The index sequence “children, sacrifice of; chimpanzees; Christianity” is rather characteristic of the book. As “early religions” in the sub-title suggests, it’s a throwback to the big theories about the origins of religion advanced by the founding fathers of anthropology in the 19th century, but abandoned with the rise of the field-based British tradition in the 20th. When published it was isolated; since then, the cognitive science of religion has set itself the same ambitious goal.

Other books include Ancient Mystery Cults, a dense but vivid synthesis which stressed the drastic experience of initiation (as opposed to promises about the afterlife), and Babylon, Memphis, Persepolis: Eastern Contexts of Greek Culture, a study in the exchange of cosmological ideas. His Kleine Schriften extend to an astonishing eight volumes, and contain much of his best work.

Like several recent scholars of Greek religion, he grew up in a very different religious environment, as the son of a Lutheran minister in southern Germany. For most of his career he taught at the university of Zürich as professor of Greek. With his tall and slightly stooped figure, he was a courteous and benevolent presence at every conference where Greek religion was discussed, attending closely to the contributions of both young and old, and summarising the whole discussion with effortless skill at the end.
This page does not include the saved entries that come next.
-- ==== Sys2Proof/Proofs/NoticeRequests.lean ====
section
/-! PROOFS. An event and its notice, and the requests CLEAR INCIDENT, CLEAR OVERFLOW and SET NOTICE MASK (O48). -/

namespace Sys2Proof.Machine

/-! ## An event of a class (R174, R175, R199, R202) -/

theorem ClassFlags.get_set_eq (f : ClassFlags) (c d : NoticeClass) (b : Bool) :
    (f.set c b).get d = if d = c then b else f.get d := by
  split
  · next h => rw [h, ClassFlags.get_set]
  · next h => exact ClassFlags.get_set_ne f d c b h

/-! ## CLEAR INCIDENT (R104, R170) -/

theorem takeClearIncident_of_clear {n : Nat} {s : State} (hn : n ≤ 15) (h : slotPending s n = false) :
    takeClearIncident n s = (s, .ok (oct1 0)) := by
  simp [takeClearIncident, Nat.not_lt.2 hn, h, octFlag, flagCode]

theorem takeClearIncident_of_pending {n : Nat} {s : State} (hn : n ≤ 15) (h : slotPending s n = true) :
    takeClearIncident n s = (clearSlot n s, .ok (oct1 1)) := by
  simp [takeClearIncident, Nat.not_lt.2 hn, h, octFlag, flagCode]

/-- HELD ends where the slot it stands on is cleared (R104). -/
theorem clearSlot_of_ref {n : Nat} {s : State} (hstate : s.joint.state = .held) (href : s.joint.heldRef = some n) :
    clearSlot n s = enterReady (withoutPending n s) := (clearSlot_eq n s).trans (if_pos ⟨hstate, href⟩)

theorem clearSlot_of_other {n : Nat} {s : State} (h : ¬ (s.joint.state = .held ∧ s.joint.heldRef = some n)) :
    clearSlot n s = withoutPending n s := (clearSlot_eq n s).trans (if_neg h)

/-! ## CLEAR OVERFLOW (R171) -/

theorem takeClearOverflow_eq (s : State) :
    takeClearOverflow s =
      ({ s with inc.overflow := false }, .ok (oct1 (if s.inc.overflow = true then 1 else 0))) := rfl

/-! ## SET NOTICE MASK (R177, log 36) -/

theorem ClassFlags.bits_ofBits_of_le {mask : Nat} (h : mask ≤ 63) : (ClassFlags.ofBits mask).bits = mask :=
  ClassFlags.bits_ofBits ⟨mask, Nat.lt_succ_of_le h⟩

/-- Where the part has an own address, a class handed on waits, once, and no other class does for it (R202). -/
theorem mem_handNotice {c d : NoticeClass} {s : State} (h : ownAddress s ≠ none) :
    d ∈ (handNotice c s).link.notices ↔ d ∈ s.link.notices ∨ d = c := by
  have haddress : (ownAddress s).isNone = false := by
    rwa [Option.isNone_eq_false_iff, Option.isSome_iff_ne_none]
  rw [handNotice_link, haddress, Bool.false_or]
  dsimp only
  split
  · next hwaits =>
    have hmem : c ∈ s.link.notices := List.contains_iff_mem.1 hwaits
    exact ⟨.inl, fun hd => hd.elim id fun heq => heq ▸ hmem⟩
  · rw [List.mem_append, List.mem_singleton]

/-- The class is one that the new masks unmask while it is pending (R177). -/
def unmasks (old : ClassFlags) (s : State) (c : NoticeClass) : Prop :=
  old.get c = true ∧ s.inc.masks.get c = false ∧ s.inc.flags.get c = true

theorem mem_handUnmasked {old : ClassFlags} {c d : NoticeClass} {s : State} (h : ownAddress s ≠ none) :
    d ∈ (handUnmasked old s c).link.notices ↔ d ∈ s.link.notices ∨ (d = c ∧ unmasks old s d) := by
  have hiff : (old.get c && !s.inc.masks.get c && s.inc.flags.get c) = true ↔ unmasks old s c := by
    simp [unmasks, and_assoc]
  unfold handUnmasked
  split
  · next hc =>
    rw [mem_handNotice h]
    exact or_congr_right ⟨fun heq => ⟨heq, heq ▸ hiff.1 hc⟩, And.left⟩
  · next hc => exact ⟨.inl, fun hd => hd.elim id fun ⟨heq, hun⟩ => absurd (hiff.2 (heq ▸ hun)) hc⟩

/-- Of a list of classes, those unmasked while pending join the waiting notices (R177). -/
theorem mem_foldl_handUnmasked {old : ClassFlags} {d : NoticeClass} (cs : List NoticeClass) {s : State}
    (h : ownAddress s ≠ none) :
    d ∈ (cs.foldl (handUnmasked old) s).link.notices ↔ d ∈ s.link.notices ∨ (d ∈ cs ∧ unmasks old s d) := by
  induction cs generalizing s with
  | nil => simp
  | cons c rest ih =>
    have haddress : ownAddress (handUnmasked old s c) ≠ none := by simpa [ownAddress] using h
    have hsame : unmasks old (handUnmasked old s c) d ↔ unmasks old s d := by simp [unmasks]
    rw [List.foldl_cons, ih haddress, mem_handUnmasked h, hsame, List.mem_cons]
    tauto

theorem mem_noticeClasses (c : NoticeClass) : c ∈ noticeClasses := by cases c <;> decide

/-- The state after the masks are replaced and the classes they unmask are handed on (R177). -/
def remasked (mask : Nat) (s : State) : State :=
  noticeClasses.foldl (handUnmasked s.inc.masks) { s with inc.masks := .ofBits mask }

theorem takeSetNoticeMask_of_le {mask : Nat} {s : State} (h : mask ≤ 63) :
    takeSetNoticeMask mask s = (remasked mask s, .ok) := if_neg (Nat.not_lt.2 h)

theorem remasked_inc (mask : Nat) (s : State) :
    (remasked mask s).inc = { s.inc with masks := .ofBits mask } := by simp [remasked]

theorem mem_remasked {mask : Nat} {s : State} (h : ownAddress s ≠ none) (c : NoticeClass) :
    c ∈ (remasked mask s).link.notices ↔
      c ∈ s.link.notices ∨
        (s.inc.masks.get c = true ∧ (remasked mask s).inc.masks.get c = false ∧ s.inc.flags.get c = true) := by
  rw [remasked_inc]
  exact (mem_foldl_handUnmasked (s := { s with inc.masks := .ofBits mask }) noticeClasses h).trans
    (or_congr_right (and_iff_right (mem_noticeClasses c)))

/-- Settles O48: an event by its flag and then by what stands in its notice's way; each request is its test and then its one
change. -/
theorem incidentRequestsClearAndMask : Obligations.IncidentRequestsClearAndMask := by
  refine ⟨fun c s => ⟨notify_of_set, fun hclear => ⟨notify_quiet hclear, notify_hands hclear⟩⟩,
    fun c d f b => ClassFlags.get_set_eq f c d b,
    fun who s h => ⟨fun n => ⟨?noSlot, ?idle, ?cleared⟩, ?overflow, fun mask => ⟨?noClass, ?masks⟩⟩⟩
  case noSlot => exact fun hn => isAnswered_of_take h rfl rfl (if_pos hn)
  case idle => exact fun hn hclear => isAnswered_of_take h rfl rfl (takeClearIncident_of_clear hn hclear)
  case cleared =>
    intro hn hpending
    have take := takeClearIncident_of_pending (s := taking (.clearIncident who n) s) hn hpending
    refine ⟨_, isAnswered_of_take (f := clearSlot n) h rfl rfl take,
      clearSlot_of_other (s := taking (.clearIncident who n) s), fun hstate href => ?_⟩
    have freed := clearSlot_of_ref (s := taking (.clearIncident who n) s) hstate href
    exact ⟨freed, by rw [freed, enterReady_state], by rw [freed, enterReady_heldRef]⟩
  case overflow => exact isAnswered_of_take h rfl rfl (takeClearOverflow_eq _)
  case noClass => exact fun hmask => isAnswered_of_take h rfl rfl (if_pos hmask)
  case masks =>
    intro hmask
    have take := takeSetNoticeMask_of_le (s := taking (.setNoticeMask who mask) s) hmask
    have hinc := remasked_inc mask (taking (.setNoticeMask who mask) s)
    exact ⟨_, isAnswered_of_take (f := remasked mask) h rfl rfl take,
      by rw [hinc]; exact ClassFlags.bits_ofBits_of_le hmask, by rw [hinc]; rfl, by rw [hinc]; rfl,
      fun haddress => mem_remasked (s := taking (.setNoticeMask who mask) s) haddress⟩

end Sys2Proof.Machine
end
Not given to small talk, he became instantly animated when any topic with which a mind could engage was mentioned. His books were widely translated, he held almost all the prestigious visiting lecturerships, and had honours showered upon him – chief among them, the Balzan Prize for 1990. He valued such things at no more than they are worth.

Walter Burkert, scholar: born Neuendettelsau, Germany 2 February 1931; died Zurich, Switzerland 11 March 2015.